(Given records Opens)
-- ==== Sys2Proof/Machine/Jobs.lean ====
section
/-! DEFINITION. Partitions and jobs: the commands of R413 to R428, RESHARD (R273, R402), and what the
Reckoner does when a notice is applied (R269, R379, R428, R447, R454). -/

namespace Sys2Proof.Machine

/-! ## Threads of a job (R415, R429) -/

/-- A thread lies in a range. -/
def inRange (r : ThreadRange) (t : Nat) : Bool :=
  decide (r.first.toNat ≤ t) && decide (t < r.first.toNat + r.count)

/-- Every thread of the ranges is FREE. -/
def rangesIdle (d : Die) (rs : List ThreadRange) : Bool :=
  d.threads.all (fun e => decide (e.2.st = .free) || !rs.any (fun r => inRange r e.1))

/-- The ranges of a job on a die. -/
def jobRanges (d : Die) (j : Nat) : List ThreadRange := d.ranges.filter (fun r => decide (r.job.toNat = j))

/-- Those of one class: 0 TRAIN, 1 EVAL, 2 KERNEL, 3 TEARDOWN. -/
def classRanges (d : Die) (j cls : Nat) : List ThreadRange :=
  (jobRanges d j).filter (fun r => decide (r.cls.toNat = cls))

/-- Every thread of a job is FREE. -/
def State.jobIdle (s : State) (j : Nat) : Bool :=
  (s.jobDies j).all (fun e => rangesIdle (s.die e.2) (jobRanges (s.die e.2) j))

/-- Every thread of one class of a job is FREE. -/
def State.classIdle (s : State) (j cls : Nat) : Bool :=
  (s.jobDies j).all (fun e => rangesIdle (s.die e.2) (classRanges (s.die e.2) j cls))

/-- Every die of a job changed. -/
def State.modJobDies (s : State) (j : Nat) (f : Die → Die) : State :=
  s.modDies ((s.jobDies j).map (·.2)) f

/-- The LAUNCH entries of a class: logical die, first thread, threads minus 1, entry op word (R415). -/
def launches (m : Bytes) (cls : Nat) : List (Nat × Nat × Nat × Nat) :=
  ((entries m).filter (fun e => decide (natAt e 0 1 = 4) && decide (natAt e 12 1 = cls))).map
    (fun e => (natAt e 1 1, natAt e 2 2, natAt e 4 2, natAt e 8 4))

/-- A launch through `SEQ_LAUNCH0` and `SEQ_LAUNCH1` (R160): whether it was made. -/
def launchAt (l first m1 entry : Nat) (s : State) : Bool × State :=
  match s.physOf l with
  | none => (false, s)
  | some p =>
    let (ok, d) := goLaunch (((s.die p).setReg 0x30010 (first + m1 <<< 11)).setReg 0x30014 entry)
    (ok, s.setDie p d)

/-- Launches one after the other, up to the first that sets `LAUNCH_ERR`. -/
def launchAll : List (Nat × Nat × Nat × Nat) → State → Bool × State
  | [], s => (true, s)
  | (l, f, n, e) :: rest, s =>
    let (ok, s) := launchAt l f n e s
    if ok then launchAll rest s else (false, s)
(Given records Closes)
Your task:
A single number is the answer: how many lines of the material contain "ThreadRange"?

Answer space:
4